At 302, suppose that the input text includes 2 sentences. The accompanying audio clip may feature a voice reciting the first sentence only. The speech engine ultimately generates an audio clip that recites the second sentence with the same vocal characteristics as the voice in the audio clip.
At 304, speech engine 101 utilizes a phoneme generation model to determine a phoneme sequence of the input text. In some aspects, a phoneme embedding model may further generate phoneme embeddings of the phoneme sequence. The embeddings are received by the encoder-decoder ML model.
In some aspects, the encoder-decoder ML model is further configured to input the phoneme embeddings into an encoder of the encoder-decoder ML model, wherein the encoder is configured to: predict the duration of the each phoneme in the phoneme sequence (described further in step 306); and upsample representations of individual phonemes in the phoneme embeddings based on the predicted duration.
At 306, the encoder-decoder ML model predicts a duration of each phoneme in the phoneme sequence. For example, the encoder-decoder ML model extracts the durations of phonemes in the first sentence. Based on these extracted durations, the encoder-decoder ML model predicts the durations of phonemes in the second sentence. It should be noted that during the training stage of the encoder-decoder ML model, the masked inputs further provide target durations for each phoneme. Accordingly, the encoder-decoder ML model is pre-trained (i.e., the loss between its training predictions and target predictions have been optimized) and the predicted durations for the arbitrary input provided at 302 are expected to be accurate.
At 308, the encoder-decoder ML model predicts a pitch and an energy for reciting the input text based on partially masked acoustic representations obtained from the audio clip. Similar to step 306, the pitch and energy of the voice are extracted from the recitation of the first sentence and are expected to remain consistent if the second sentence were recited. For instance, consider an audio clip where the speaker's voice has a high pitch and energetic tone while expressing excitement in the first sentence, such as “I can't believe we won the championship!” The encoder-decoder model extracts these features—high pitch and energy—from the recitation of this sentence. When tasked with synthesizing a subsequent sentence, like “This is the best day ever,” the model uses the extracted pitch and energy levels to ensure the synthesized voice maintains a similar level of excitement and enthusiasm. Conversely, if the initial sentence in the audio clip is delivered in a calm and low-pitched manner, such as “It's a quiet evening,” the model will predict a lower pitch and energy for the next sentence, like “Let's enjoy the tranquility,” to match the serene mood.

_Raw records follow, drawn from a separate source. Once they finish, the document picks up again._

-- ==== Sys2Proof/Machine/DevRegs.lean ====
section
/-! DEFINITION. The device registers that the manual describes (R233): the context control pages with the doorbell (R358 to
R362, R459), and the device control page with the checkpoint (R455, R456). -/

namespace Sys2Proof.Machine

/-! ### The allotment (R362) -/

/-- The bitmap that a CALLOT value of a context names; none of its bits when its bytes have a cause. A marked word is no
cause (R408): it counts with the value it holds; log 18. -/
def readAllot (s : State) (ctx : Nat) (x : W) : BitVec 2048 :=
  let pa := fld x 8 44 * 256
  let off := pa % 2 ^ 42
  if !bit x 0 ∨ pa / 2 ^ 42 ≠ s.devid.toNat ∨ devMemEnd < off + 256 ∨ ownerOk s ctx 1 off = false ∨ inLive s off 256 then 0
  else BitVec.ofNat 2048 (loadAt s ⟨off, 0, none, none⟩ 256)

/-- CALLOT of a context written, and the bitmap read (R362). -/
def setCallot (s : State) (ctx : Nat) (x : W) : State :=
  let x := BitVec.ofNat 64 (fld x 8 44 * 256 + fld x 0 1)
  s.setCtx ctx { s.ctx ctx with callot := x, allot := readAllot s ctx x }

/-! ### The doorbell (R359, R360, R459) -/

/-- Consecutive bytes read under a context's translation at a level; none: a cause. The local window belongs to a
hart, and is none here. -/
def readBytes (ctx priv : Nat) : Nat → State → W → List Byte → Option (List Byte × State)
  | 0, s, _, acc => some (acc.reverse, s)
  | n + 1, s, va, acc =>
    if inWindow va then none
    else match xlate s 0 ctx priv .engine .load va 1 with
      | .error _ => none
      | .ok p => readBytes ctx priv n p.st (va + 1) (BitVec.ofNat 8 (loadAt p.st p.phys 1) :: acc)

/-- The halves of a list of bytes. -/
def halves : List Byte → List Nat
  | a :: b :: r => (a.toNat + 256 * b.toNat) :: halves r
  | _ => []

/-- The placement list of a doorbell; none: refused (R360). -/
def readPlaces (s : State) (ctx n : Nat) (va : W) : Option (List Nat × State) :=
  match readBytes ctx 1 (2 * n) s va [] with
  | none => none
  | some (bs, t) =>
    let hs := halves bs
    if hs.all (fun h => decide (h < 2048) && (s.ctx ctx).allot.getLsbD h) && (dedup hs).length == hs.length then some (hs, t)
    else none

/-- The 56 bytes of a context control page at 0x010 to 0x047. -/
def pageBytes (k : Context) : List Byte :=
  [k.pageEntry, k.pageArgs, k.pageShape, k.sweight, k.equota, k.erefill, k.eperiod].flatMap fun x => leBytes 8 x.toNat

/-- The measurement of a context at a doorbell (R459): its block is read as the translation of ENTRY reads it. With ENTRY untranslatable no block follows; DESIGN CHOICE,
log 22. -/
def measure (s : State) (ctx : Nat) : BitVec 512 :=
  let k := s.ctx ctx
  let block : List Byte := match xlate s 0 ctx 0 .engine .fetch k.pageEntry 4 with
    | .ok p => leBytes 65536 (loadAt p.st { p.phys with loc := p.phys.loc / 65536 * 65536 } 65536)
    | .error _ => []
  sha512 (pageBytes k ++ leBytes 8 k.atp.toNat ++ leBytes 8 k.dtver.toNat ++ block)

/-- The outcome of a doorbell that is ignored: STATUS bit 1 and `more` (R358). -/
def ignoreBell (s : State) (ctx : Nat) (more : BitVec 5) : State :=
  s.setCtx ctx { s.ctx ctx with pageStatus := 2#5 ||| more }

/-- The doorbell of a context (R359, R360). It makes the context resident; DEDUCED, log 22. -/
def ringBell (s : State) (ctx : Nat) : State :=
  let k := s.ctx ctx
  let st := (k.slot 0).state
  let shape := fld k.pageShape 0 29
  let off := fld k.pageShape 32 32
  let begin_ (s : State) (places : Option (List Nat)) : State :=
    let s := s.setCtx ctx { s.ctx ctx with resident := true, pageStatus := 0, measured := some (measure s ctx) }
    let s := defineTask s ctx 0 k.pageEntry k.pageArgs (BitVec.ofNat 29 shape)
    makeReady (setSlot s ctx 0 { (s.ctx ctx).slot 0 with places := places }) ctx 0
  if st ≠ .free ∧ st ≠ .defined then ignoreBell s ctx 0
  else if fld k.pageShape 29 3 ≠ 0 ∨ !taskOk k.pageEntry shape then ignoreBell s ctx 0x10#5
  else if off = 0 then begin_ s none
  else if off % 2 = 1 then ignoreBell s ctx 8#5
  else match readPlaces s ctx (shapeHarts (BitVec.ofNat 29 shape)) (k.pageArgs + BitVec.ofNat 64 off) with
    | none => ignoreBell s ctx 8#5
    | some (hs, t) => begin_ t (some hs)

/-! ### Context control pages (R358) -/

/-- SHAPE of the control page as written: every bit is held, and the doorbell checks them (R358, R359). -/
def writeCtxPage (s : State) (ctx o : Nat) (x : W) : State :=
  let k := s.ctx ctx
  match o with
  | 0x000 => if bit x 0 then ringBell s ctx else s
  | 0x010 => s.setCtx ctx { k with pageEntry := x }
  | 0x018 => s.setCtx ctx { k with pageArgs := x }
  | 0x020 => s.setCtx ctx { k with pageShape := x }
  | 0x028 => s.setCtx ctx { k with sweight := BitVec.ofNat 64 (fld x 0 8) }
  | 0x030 => s.setCtx ctx { k with equota := x }
  | 0x038 => s.setCtx ctx { k with erefill := x }
  | 0x040 => s.setCtx ctx { k with eperiod := BitVec.ofNat 64 (fld x 0 20) }
  | 0x048 => setCallot s ctx x
  | _ => s

/-! ### The device control page (R455) -/

/-- CKRUN: a checkpoint begins unless one is in progress; every task is to be pre-empted at once (R455, R456). -/
def startCheckpoint (s : State) (x : W) : State :=
  if bit x 0 ∧ (s.ckState = 0 ∨ s.ckState = 3) then
    { s with ckState := 1, ckError := false, ckDone := 0, ckBlocks := [], ckNext := 0,
             harts := s.harts.map fun (n, h) =>
               (n, if h.task.isSome then { h with preempt := some ⟨true, s.time⟩ } else h) }
  else s

/-- A write to the device control page (R455). CKADDR is a multiple of 64 KiB: bits 15:0 of what is written to it are dropped, since no
rule says what becomes of another value; DESIGN CHOICE, log 59. -/
def writeDevPage (s : State) (o : Nat) (x : W) : State :=
  match o with
  | 0x000 => startCheckpoint s x
  | 0x010 => { s with ckAddr := setFld x 0 16 0 }
  | 0x018 => { s with ckPeer := BitVec.ofNat 64 (fld x 0 16) }
  | _ => s

/-! ### Accesses -/

/-- The ALLOT field of a context control page, whose write reads the bitmap after the hart's earlier stores (R358, R362). -/
def isAllot (loc : Nat) : Bool :=
  decide (ctxPages ≤ loc ∧ loc < ctxPages + 4096 * 4096) && (loc - ctxPages) % 4096 / 8 == 9

/-- A dword written to a device register at an aligned offset. -/
def writeReg (s : State) (off : Nat) (x : W) : State :=
  if devPage ≤ off ∧ off < devPage + 4096 then writeDevPage s (off - devPage) x
  else if ctxPages ≤ off ∧ off < ctxPages + 4096 * 4096 then
    writeCtxPage s ((off - ctxPages) / 4096) ((off - ctxPages) % 4096) x
  else s

/-- A write of `w` bytes within one dword; narrower than the dword it keeps the field's other bytes as they read.
DEDUCED, log 23. -/
def devStore (s : State) (off w x : Nat) : State :=
  match readReg s (off / 8 * 8) with
  | some old => writeReg s (off / 8 * 8) (setFld old (8 * (off % 8)) (8 * w) x)
  | none => s

end Sys2Proof.Machine
end

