/-- An inverted vector load: a scatter-add into cells, in which an element with a set PM bit is suppressed as one whose data is
poisoned (R316, R410). RIX counts the cells already updated. -/
def revLoad (c : Cmd) (d : BitVec 5) (accs : List EAcc) (s : State) : CRes :=
  let v := s.me.vec
  let cell := cellAddr s
  let runs := segment (sortKey (accs.map fun a => (cell a, a)))
  let step (s : State) (run : Nat × List EAcc) : Except Cause (State × Option (Nat × W)) :=
    let go := run.2.foldl (fun (acc : Except Cause Placed) a => match acc with
      | .error e => .error e
      | .ok p => revCell p.st .load a) (.ok ⟨⟨0, 0, none, none⟩, s⟩)
    match go with
    | .error e => .error e
    | .ok p =>
      let (y, fl) := tree (partJoin fw32) 16 (run.2.map fun a =>
        let x := storeData v d a.i
        some (x.x, x.p))
      let y := y.getD (0, false)
      let (t, supp) := cellAdd p.st p.phys y.1 y.2
      .ok (t.setMe (t.me.addFlags fl),
        if supp then run.2.head?.map fun a => (a.i, BitVec.ofNat 64 run.1) else none)
  let (t, sups, stop) := updates step c.resume (runs.drop c.resume) s []
  let supp := suppMin c.supp sups
  match stop with
  | none => storeDone t supp
  | some (k, ca, _) => .fault t { c with supp := supp } ca k []

/-- Places found for those elements of a list that have no cause. -/
def placesOf (place : State → EAcc → Except Cause Placed) (l : List EAcc) (s : State) : State × List (EAcc × Phys) :=
  l.foldl (fun (s, acc) a => match place s a with
    | .ok p => (p.st, acc ++ [(a, p.phys)])
    | .error _ => (s, acc)) (s, [])

/-- The elements of an inverted store that complete when element `a` has a cause: those that stand before it in an order that is
a choice (R252; log 4), but of those that address one cell no lower one without the higher (R317). `l`: the places of the
elements below `a`. -/
def swapsAtFault (place : State → EAcc → Except Cause Placed) (cell : EAcc → Nat) (todo order rest : List EAcc) (a : EAcc)
    (s : State) (l : List (EAcc × Phys)) : State × List (EAcc × Phys) :=
  let pre := order.takeWhile (· != a)
  let (t, m) := placesOf place (rest.filter pre.contains) s
  let found := l.filter (fun e => pre.contains e.1) ++ m
  (t, found.filter fun e => todo.all fun h => decide (h.i ≤ e.1.i) || cell h != cell e.1 || found.any (·.1 == h))

/-- Cells swapped with 0, the highest element first (R317). An element whose PM bit is set is suppressed, cell and register;
DESIGN CHOICE, log 13. -/
def swapAll (cell : EAcc → Nat) (s : State) (l : List (EAcc × Phys)) : State × List EWr × List (Option (Nat × W)) :=
  let v := s.me.vec
  l.reverse.foldl (fun (t, ws, sups) (a, p) =>
    if maskBit v.pm v.lay a.i then (t, ws, some (a.i, BitVec.ofNat 64 (cell a)) :: sups)
    else
      let (x, q, t) := cellSwap t p
      (t, (⟨a.i, x, q⟩ : EWr) :: ws, sups)) (s, [], [])

/-- An inverted vector store, of the done-mask class: each element that is not done is translated with its cell, once, then
swapped (R242, R252, R317). -/
def revStore (c : Cmd) (d : BitVec 5) (accs : List EAcc) (s : State) : CRes :=
  let v := s.me.vec
  let todo := accs.filter fun a => !maskBit c.done v.lay a.i
  let (order, s) := anyOrder todo.length s todo
  let place (t : State) (a : EAcc) : Except Cause Placed := revCell t .store a
  let (t, l, stop) := sweep (placeStep place) todo s []
  let (t, go) := match stop with
    | none => (t, l)
    | some (a, _, rest) => swapsAtFault place (cellAddr s) todo order rest a t l
  let (t, ws, sups) := swapAll (cellAddr s) t go
  let t := putLoaded t d ws
  let supp := suppMin c.supp sups
  match stop with
  | none => storeDone t supp
  | some (a, ca, rest) =>
    .fault t { c with supp := supp, done := doneWith v c.done (go.map (·.1.i)) } ca a.i (hintsOf t .store a rest)

/-! ### The instructions -/

/-- A format M load in every mode. -/
def loadM (f : FM) (packed : Bool) (acc : VecRegs → Nat → EAcc) (c : Cmd) (s : State) : CRes :=
  let v := s.me.vec
  let accs := (v.actives f.msk).map (acc v)
  if !ewOk s f packed then .illegal c s
  else checked c s none
    (match revPlan s f accs with
     | .plain => plainLoad c f.a accs s
     | .invert => revLoad c f.a accs s
     | .bar before at_ => barred s c .load before at_)

/-- A format M store in every mode. -/
def storeM (f : FM) (packed each dm : Bool) (acc : VecRegs → Nat → EAcc) (c : Cmd) (s : State) : CRes :=
  let v := s.me.vec
  let accs := (v.actives f.msk).map (acc v)
  if !ewOk s f packed then .illegal c s
  else checked c s none
    (match revPlan s f accs with
     | .plain => recordingStore each dm (fun i => (acc v i).ea) c (storeData v f.a) accs s
     | .invert => revStore c f.a accs s
     | .bar before at_ => barred s c .store before at_)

In some aspects, pitch may be quantified using a fundamental frequency, denoted as F0, and measured in Hertz (Hz). This fundamental frequency signifies the lowest frequency of a periodic waveform and is perceived as the pitch of the sound. For instance, a typical male speaking voice may exhibit a fundamental frequency range from approximately 85 to 180 Hz, whereas a female voice might range from 165 to 255 Hz. Additionally, pitch can sometimes be expressed in semitones relative to a reference frequency, offering a more musical representation of pitch variations.
In some aspects, energy may be represented by the amplitude of the sound wave, which correlates with the loudness of the sound and may be measured in decibels (dB). Another common measure for quantifying the energy of a signal is the Root Mean Square (RMS) Energy. This metric provides a single value that represents the average power of the waveform over a specified period, thereby offering a comprehensive measure of the signal's energy.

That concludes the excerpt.